*** EXCERPTED RECORDS Section Begins ***

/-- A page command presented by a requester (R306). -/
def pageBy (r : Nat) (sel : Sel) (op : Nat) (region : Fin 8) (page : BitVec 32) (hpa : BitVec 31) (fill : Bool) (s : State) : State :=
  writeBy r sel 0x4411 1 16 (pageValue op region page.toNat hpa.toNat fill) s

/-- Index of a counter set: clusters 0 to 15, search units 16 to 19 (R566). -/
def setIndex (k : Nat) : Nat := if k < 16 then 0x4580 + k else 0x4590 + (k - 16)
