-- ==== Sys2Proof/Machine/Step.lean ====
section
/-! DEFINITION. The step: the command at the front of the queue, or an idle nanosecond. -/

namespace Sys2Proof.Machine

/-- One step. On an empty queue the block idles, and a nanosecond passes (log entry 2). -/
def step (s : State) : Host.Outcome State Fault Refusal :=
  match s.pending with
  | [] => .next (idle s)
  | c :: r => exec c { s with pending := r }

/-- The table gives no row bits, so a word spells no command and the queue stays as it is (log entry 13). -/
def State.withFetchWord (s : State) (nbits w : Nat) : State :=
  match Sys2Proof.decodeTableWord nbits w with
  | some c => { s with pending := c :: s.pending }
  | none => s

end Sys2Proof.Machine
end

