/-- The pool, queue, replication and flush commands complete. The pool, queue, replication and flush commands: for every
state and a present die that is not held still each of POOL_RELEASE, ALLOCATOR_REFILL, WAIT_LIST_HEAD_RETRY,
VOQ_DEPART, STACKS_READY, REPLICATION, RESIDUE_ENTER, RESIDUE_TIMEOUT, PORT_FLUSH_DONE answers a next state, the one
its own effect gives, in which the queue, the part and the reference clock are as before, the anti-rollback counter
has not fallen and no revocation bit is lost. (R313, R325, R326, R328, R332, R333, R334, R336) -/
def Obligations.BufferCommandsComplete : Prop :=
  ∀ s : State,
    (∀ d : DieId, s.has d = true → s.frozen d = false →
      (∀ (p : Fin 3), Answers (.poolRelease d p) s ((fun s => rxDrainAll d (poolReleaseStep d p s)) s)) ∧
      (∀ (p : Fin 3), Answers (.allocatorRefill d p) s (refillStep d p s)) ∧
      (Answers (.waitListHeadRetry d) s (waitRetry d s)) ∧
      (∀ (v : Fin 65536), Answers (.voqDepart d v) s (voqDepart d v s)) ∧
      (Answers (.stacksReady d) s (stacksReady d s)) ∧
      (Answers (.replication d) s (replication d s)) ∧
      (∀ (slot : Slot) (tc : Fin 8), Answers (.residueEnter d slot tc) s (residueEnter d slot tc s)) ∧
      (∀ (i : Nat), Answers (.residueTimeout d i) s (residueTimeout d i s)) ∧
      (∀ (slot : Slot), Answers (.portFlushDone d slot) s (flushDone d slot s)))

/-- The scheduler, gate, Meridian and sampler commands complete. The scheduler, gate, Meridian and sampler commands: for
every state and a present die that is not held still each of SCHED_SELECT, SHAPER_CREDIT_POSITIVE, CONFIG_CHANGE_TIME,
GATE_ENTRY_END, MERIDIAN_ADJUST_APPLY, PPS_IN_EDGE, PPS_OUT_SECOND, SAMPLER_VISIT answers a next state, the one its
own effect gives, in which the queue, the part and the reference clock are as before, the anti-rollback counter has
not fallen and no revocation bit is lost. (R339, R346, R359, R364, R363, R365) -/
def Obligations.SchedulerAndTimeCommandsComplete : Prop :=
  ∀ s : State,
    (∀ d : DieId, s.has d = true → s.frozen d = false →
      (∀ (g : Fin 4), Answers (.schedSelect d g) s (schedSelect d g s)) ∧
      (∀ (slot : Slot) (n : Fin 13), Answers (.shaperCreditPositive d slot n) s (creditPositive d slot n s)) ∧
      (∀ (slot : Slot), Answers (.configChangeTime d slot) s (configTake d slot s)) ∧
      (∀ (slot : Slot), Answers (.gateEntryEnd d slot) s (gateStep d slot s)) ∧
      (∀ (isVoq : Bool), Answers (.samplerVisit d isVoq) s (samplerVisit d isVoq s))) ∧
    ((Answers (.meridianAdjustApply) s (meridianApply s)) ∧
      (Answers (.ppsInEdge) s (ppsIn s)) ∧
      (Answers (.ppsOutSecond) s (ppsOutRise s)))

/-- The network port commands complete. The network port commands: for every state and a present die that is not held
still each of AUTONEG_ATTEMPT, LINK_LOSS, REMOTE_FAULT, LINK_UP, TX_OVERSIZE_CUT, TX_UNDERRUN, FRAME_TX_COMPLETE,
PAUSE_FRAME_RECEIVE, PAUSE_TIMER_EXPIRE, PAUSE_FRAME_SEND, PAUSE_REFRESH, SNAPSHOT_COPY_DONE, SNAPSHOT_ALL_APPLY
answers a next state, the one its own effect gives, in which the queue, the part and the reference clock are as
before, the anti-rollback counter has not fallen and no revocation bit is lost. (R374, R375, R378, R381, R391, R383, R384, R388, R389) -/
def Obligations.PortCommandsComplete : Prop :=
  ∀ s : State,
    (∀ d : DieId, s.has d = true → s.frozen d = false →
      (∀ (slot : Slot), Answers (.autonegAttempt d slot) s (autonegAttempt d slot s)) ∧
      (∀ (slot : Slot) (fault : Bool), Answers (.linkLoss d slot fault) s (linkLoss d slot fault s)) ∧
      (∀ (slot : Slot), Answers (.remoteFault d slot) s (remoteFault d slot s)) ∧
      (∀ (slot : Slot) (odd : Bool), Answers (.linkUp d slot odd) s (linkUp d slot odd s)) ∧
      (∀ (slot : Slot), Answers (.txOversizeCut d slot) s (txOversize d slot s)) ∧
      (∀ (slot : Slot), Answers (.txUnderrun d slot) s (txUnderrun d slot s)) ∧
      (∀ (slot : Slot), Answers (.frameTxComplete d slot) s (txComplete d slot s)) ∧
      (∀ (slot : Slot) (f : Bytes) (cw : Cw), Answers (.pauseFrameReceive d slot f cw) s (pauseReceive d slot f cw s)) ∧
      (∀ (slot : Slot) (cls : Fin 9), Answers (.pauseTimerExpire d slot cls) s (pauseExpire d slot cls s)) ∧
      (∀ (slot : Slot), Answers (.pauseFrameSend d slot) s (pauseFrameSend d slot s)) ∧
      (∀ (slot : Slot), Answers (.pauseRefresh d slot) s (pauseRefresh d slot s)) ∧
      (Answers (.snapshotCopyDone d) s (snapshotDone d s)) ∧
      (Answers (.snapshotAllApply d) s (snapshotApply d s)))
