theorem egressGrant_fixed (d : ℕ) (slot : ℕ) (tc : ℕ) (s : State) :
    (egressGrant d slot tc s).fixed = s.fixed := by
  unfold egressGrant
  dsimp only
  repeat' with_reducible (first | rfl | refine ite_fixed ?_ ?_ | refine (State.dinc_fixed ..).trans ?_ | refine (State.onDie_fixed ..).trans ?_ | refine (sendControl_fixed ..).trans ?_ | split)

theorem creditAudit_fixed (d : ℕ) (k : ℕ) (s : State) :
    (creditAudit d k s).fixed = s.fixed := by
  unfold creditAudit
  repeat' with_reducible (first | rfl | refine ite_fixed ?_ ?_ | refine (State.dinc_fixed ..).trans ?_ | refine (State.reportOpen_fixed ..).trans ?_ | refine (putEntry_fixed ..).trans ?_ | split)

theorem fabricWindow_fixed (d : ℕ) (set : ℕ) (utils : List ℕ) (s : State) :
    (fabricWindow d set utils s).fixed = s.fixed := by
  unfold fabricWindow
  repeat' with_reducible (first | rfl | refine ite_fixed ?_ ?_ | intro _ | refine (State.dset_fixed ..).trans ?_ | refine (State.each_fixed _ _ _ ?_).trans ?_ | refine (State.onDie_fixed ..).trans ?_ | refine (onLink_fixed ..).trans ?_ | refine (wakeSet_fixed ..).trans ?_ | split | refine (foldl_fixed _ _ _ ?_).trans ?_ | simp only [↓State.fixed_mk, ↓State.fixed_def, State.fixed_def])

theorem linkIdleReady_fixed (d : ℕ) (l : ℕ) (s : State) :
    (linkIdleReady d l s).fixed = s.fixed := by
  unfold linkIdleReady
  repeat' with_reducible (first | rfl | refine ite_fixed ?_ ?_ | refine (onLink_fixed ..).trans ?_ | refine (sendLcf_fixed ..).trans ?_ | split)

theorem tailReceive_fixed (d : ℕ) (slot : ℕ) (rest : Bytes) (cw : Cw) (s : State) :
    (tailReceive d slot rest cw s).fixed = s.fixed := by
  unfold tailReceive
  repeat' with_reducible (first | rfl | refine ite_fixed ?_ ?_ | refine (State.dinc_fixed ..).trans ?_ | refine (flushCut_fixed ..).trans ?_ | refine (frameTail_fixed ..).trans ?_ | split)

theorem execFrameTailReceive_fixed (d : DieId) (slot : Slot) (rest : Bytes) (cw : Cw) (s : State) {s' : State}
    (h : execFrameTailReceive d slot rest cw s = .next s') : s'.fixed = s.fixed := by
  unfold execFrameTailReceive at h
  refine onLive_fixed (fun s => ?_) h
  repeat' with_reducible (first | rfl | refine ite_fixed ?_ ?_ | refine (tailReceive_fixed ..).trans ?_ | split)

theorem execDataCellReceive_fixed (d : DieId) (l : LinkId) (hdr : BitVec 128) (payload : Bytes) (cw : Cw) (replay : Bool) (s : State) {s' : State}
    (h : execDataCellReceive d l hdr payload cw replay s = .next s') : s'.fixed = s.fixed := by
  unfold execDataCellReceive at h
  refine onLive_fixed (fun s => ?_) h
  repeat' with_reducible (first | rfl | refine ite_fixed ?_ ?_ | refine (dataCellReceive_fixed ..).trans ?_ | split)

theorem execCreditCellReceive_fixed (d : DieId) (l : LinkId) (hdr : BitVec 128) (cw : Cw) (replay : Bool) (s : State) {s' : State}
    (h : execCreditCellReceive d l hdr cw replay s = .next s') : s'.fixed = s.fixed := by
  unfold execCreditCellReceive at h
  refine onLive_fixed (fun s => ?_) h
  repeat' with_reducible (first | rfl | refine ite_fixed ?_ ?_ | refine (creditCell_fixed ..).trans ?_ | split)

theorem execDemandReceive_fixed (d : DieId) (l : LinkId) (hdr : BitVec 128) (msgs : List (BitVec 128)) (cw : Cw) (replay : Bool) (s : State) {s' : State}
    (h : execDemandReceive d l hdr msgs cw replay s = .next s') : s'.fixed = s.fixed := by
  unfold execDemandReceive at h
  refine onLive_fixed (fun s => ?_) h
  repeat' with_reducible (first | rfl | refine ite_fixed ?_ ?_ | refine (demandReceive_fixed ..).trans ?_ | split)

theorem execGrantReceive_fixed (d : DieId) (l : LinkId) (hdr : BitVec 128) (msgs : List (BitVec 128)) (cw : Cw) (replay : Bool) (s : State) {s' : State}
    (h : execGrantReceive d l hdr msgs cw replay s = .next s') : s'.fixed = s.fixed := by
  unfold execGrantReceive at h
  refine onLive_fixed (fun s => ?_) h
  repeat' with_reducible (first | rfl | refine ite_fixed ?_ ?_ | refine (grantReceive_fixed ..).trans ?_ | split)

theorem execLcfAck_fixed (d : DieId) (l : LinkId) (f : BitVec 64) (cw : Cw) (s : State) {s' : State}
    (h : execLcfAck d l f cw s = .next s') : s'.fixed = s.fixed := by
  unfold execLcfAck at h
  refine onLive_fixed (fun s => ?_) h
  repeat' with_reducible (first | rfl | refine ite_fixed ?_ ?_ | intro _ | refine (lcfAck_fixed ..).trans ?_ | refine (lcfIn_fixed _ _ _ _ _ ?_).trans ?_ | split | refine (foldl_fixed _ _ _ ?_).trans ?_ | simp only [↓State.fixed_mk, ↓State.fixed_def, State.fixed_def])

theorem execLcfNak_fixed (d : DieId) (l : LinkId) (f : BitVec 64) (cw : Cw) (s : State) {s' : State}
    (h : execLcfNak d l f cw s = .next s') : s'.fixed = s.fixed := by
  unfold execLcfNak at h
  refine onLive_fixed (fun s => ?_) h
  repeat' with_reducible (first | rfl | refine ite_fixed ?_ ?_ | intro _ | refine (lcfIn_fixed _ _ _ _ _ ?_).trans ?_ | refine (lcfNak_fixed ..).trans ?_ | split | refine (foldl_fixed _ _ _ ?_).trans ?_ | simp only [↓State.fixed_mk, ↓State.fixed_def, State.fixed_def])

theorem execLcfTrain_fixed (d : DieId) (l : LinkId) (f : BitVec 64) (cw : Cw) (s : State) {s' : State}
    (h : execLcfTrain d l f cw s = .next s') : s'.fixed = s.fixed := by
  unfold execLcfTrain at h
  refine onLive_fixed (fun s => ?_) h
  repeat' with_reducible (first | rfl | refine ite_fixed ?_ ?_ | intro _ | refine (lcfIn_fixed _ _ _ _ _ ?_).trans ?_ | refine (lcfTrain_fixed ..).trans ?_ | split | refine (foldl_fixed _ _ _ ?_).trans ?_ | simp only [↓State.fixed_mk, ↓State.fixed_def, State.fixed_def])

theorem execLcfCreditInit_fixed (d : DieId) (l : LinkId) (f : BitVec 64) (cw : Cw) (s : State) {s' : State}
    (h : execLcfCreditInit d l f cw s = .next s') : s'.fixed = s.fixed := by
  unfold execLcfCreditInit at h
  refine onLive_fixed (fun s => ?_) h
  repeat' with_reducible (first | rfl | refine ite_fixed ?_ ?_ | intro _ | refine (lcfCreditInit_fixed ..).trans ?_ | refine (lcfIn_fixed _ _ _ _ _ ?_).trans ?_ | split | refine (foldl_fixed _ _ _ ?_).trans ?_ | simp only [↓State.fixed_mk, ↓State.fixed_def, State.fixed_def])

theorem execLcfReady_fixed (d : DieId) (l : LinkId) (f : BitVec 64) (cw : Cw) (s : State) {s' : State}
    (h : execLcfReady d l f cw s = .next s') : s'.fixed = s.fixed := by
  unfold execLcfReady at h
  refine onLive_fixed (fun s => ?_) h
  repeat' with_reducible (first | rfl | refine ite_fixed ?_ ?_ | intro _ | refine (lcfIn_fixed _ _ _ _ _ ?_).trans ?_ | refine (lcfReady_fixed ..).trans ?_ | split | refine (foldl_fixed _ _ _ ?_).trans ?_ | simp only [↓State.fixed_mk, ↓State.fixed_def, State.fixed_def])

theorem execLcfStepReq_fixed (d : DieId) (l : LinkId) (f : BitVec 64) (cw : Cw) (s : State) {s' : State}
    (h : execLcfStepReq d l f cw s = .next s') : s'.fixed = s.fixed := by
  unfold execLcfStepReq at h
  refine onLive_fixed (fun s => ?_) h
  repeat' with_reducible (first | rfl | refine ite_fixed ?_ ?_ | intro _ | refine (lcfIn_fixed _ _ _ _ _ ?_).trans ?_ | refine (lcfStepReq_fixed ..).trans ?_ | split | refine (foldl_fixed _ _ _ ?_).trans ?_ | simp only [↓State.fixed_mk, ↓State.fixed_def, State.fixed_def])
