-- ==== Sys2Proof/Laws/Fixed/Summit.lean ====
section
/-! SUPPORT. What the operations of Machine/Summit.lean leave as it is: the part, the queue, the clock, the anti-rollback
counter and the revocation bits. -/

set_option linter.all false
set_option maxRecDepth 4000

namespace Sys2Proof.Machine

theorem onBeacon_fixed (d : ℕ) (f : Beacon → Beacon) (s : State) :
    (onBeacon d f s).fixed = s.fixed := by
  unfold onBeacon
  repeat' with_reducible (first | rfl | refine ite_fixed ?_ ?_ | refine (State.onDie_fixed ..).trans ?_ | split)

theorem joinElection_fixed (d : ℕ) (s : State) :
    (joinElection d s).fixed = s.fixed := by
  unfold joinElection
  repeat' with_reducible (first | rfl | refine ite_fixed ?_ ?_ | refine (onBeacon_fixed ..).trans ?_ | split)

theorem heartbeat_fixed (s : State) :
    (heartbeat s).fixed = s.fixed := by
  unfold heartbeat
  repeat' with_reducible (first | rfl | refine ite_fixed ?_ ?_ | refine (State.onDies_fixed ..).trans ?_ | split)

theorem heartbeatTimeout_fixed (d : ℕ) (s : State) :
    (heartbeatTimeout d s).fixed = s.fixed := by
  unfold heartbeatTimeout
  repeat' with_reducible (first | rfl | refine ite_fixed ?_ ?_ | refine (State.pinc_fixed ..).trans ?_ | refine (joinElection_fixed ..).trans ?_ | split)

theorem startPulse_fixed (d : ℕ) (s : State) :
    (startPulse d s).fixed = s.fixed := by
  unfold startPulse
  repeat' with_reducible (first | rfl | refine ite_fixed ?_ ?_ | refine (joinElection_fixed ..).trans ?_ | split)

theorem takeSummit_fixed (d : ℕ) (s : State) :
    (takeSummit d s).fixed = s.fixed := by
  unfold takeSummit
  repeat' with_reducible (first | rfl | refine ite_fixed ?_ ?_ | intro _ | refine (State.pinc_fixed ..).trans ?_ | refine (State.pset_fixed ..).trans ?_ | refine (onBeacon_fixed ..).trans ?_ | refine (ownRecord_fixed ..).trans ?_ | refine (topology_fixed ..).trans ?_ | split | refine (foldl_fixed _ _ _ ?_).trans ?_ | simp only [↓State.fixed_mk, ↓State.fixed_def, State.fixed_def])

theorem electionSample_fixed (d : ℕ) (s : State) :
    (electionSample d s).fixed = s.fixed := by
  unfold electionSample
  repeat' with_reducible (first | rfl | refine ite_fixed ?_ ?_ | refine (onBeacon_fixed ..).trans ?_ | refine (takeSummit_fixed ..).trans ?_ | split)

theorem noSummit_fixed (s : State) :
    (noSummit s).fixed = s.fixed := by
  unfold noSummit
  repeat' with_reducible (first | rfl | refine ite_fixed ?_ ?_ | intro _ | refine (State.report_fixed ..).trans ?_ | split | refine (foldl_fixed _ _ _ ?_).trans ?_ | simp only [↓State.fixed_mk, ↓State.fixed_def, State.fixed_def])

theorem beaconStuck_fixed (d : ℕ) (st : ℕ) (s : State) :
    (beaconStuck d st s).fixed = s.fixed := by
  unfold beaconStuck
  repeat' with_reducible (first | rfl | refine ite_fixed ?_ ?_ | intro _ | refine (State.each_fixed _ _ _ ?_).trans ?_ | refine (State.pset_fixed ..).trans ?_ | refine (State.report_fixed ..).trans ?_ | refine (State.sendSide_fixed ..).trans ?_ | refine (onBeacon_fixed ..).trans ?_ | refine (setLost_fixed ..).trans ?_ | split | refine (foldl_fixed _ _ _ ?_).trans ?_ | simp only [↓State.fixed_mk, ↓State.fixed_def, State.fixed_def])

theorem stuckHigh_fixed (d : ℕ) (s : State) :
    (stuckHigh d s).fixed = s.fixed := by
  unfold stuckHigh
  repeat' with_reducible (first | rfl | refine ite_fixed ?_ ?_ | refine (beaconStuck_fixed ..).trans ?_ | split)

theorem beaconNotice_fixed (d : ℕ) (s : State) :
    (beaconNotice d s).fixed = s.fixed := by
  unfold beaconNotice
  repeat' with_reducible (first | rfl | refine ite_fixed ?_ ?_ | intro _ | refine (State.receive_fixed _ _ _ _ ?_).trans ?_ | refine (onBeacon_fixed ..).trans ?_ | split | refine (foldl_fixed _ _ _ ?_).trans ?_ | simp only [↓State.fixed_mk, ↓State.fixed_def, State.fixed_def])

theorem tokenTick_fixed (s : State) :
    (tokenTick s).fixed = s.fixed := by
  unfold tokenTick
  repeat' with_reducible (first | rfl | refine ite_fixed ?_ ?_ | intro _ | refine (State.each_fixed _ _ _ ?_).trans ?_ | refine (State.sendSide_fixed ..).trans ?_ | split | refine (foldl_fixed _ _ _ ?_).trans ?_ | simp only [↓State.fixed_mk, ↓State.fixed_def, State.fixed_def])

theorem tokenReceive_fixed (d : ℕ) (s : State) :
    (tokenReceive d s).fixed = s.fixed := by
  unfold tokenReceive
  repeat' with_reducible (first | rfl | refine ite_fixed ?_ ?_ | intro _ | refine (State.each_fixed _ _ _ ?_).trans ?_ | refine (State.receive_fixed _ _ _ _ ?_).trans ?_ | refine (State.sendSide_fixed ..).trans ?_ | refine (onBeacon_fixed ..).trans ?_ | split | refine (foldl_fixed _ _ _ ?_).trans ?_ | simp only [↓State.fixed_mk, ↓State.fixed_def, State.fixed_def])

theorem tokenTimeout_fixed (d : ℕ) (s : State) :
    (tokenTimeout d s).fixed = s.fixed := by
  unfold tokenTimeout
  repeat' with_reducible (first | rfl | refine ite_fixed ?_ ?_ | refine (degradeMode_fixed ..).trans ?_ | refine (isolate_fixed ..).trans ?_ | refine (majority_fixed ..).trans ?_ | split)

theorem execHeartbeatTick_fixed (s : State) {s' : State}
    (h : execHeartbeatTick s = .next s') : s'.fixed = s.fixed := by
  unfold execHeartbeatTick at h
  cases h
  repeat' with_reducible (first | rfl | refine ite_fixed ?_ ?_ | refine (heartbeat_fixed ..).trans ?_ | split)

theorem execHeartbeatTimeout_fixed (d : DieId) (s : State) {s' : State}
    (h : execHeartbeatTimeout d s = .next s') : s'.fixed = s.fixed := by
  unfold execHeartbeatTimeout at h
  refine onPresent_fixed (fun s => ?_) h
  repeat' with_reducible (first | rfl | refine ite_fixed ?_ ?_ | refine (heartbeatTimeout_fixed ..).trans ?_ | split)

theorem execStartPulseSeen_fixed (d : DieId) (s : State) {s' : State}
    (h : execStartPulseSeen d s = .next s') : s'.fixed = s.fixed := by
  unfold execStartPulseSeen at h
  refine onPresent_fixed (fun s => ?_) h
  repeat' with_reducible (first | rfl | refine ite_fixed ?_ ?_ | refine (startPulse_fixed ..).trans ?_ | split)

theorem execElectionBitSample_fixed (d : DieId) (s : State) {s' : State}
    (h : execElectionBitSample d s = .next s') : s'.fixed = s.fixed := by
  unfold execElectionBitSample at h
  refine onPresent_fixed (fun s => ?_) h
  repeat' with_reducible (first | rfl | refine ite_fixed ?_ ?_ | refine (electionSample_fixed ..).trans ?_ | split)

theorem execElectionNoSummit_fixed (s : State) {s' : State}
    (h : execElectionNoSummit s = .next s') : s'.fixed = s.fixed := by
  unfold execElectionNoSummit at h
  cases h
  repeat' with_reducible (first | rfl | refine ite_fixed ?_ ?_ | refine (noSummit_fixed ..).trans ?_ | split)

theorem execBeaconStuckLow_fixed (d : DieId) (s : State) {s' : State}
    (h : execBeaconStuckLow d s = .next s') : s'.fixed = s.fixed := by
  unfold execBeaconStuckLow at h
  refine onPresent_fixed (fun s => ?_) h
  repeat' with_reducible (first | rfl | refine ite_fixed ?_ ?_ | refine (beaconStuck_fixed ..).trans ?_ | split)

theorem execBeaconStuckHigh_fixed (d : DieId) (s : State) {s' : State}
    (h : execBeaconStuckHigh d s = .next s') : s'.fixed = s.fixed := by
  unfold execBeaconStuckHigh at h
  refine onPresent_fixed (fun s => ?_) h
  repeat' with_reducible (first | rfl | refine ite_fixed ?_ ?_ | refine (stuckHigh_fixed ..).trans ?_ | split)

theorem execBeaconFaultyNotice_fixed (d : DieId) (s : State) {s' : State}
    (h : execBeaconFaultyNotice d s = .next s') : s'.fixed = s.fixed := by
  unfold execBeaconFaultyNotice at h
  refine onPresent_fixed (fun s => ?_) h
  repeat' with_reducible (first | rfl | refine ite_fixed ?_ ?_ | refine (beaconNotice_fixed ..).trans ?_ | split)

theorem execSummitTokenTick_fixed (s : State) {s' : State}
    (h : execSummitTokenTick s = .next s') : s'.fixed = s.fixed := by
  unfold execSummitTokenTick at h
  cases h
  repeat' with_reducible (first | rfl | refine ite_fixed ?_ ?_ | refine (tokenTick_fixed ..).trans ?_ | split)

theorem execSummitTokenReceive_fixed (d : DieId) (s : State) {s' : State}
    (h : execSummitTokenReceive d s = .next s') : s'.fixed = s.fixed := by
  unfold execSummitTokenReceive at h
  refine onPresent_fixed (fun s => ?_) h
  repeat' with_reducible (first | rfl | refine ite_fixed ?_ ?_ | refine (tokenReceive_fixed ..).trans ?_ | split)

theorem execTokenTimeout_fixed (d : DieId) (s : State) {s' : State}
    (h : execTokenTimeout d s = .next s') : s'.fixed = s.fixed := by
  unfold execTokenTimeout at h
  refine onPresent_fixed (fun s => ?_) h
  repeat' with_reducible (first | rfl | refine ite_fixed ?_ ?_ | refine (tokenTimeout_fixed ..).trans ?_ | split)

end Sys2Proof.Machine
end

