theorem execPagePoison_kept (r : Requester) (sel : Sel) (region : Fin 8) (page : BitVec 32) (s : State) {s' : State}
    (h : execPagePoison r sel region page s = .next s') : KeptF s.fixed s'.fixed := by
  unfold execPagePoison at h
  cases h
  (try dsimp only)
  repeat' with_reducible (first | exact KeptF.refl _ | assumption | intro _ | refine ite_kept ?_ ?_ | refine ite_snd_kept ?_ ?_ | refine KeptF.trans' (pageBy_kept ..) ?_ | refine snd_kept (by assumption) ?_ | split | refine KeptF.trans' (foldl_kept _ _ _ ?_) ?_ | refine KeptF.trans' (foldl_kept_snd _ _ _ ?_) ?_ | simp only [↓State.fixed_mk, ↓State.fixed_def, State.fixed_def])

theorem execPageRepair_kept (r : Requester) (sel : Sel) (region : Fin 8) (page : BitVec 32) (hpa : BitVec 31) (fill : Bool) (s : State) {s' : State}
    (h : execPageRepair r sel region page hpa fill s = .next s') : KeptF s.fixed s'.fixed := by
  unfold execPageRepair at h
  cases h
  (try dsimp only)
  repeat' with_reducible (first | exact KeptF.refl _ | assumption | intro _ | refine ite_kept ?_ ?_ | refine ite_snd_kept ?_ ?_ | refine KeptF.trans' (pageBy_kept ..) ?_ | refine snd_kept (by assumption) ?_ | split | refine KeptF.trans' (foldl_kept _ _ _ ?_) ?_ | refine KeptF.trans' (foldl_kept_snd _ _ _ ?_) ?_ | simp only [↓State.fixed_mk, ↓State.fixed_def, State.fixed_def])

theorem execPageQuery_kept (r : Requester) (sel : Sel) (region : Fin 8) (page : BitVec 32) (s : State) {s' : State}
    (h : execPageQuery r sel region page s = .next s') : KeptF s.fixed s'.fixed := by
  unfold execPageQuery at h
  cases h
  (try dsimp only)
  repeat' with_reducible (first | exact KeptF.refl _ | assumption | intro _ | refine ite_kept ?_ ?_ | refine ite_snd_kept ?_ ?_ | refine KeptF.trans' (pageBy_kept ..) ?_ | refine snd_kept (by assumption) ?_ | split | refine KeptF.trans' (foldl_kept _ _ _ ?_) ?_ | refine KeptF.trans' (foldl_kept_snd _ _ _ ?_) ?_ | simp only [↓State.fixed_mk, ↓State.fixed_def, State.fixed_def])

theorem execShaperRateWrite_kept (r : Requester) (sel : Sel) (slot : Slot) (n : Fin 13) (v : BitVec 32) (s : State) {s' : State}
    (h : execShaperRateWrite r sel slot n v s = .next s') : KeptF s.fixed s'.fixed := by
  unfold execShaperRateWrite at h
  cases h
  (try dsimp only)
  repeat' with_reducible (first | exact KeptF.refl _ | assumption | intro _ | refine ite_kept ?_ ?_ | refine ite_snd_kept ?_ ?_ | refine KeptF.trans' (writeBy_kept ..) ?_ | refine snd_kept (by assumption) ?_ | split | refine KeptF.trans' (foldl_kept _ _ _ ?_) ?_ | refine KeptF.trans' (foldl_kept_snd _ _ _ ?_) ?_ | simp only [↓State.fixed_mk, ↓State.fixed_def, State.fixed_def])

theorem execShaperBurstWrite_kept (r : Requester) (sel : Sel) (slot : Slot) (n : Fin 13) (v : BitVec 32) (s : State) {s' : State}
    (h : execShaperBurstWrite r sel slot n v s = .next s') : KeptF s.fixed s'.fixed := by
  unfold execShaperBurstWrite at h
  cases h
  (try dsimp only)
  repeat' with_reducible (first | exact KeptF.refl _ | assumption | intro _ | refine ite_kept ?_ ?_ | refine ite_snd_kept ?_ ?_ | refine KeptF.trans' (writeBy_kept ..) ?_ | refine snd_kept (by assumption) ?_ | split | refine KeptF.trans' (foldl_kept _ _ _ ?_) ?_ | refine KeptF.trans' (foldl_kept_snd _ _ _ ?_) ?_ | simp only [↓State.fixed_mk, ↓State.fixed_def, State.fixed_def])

*** EXCERPTED RECORDS Section Ends ***

> _EXERCISE PROMPT_
Lines that include the word "rollback" are to be extracted from the data above.

> _SOLVED PROBLEM_
its own effect gives, in which the queue, the part and the reference clock are as before, the anti-rollback counter
own effect gives, in which the queue, the part and the reference clock are as before, the anti-rollback counter has
before, the anti-rollback counter has not fallen and no revocation bit is lost. (R374, R375, R378, R381, R391, R383, R384, R388, R389) -/
/-! SUPPORT. What the operations of Machine/Summit.lean leave as it is: the part, the queue, the clock, the anti-rollback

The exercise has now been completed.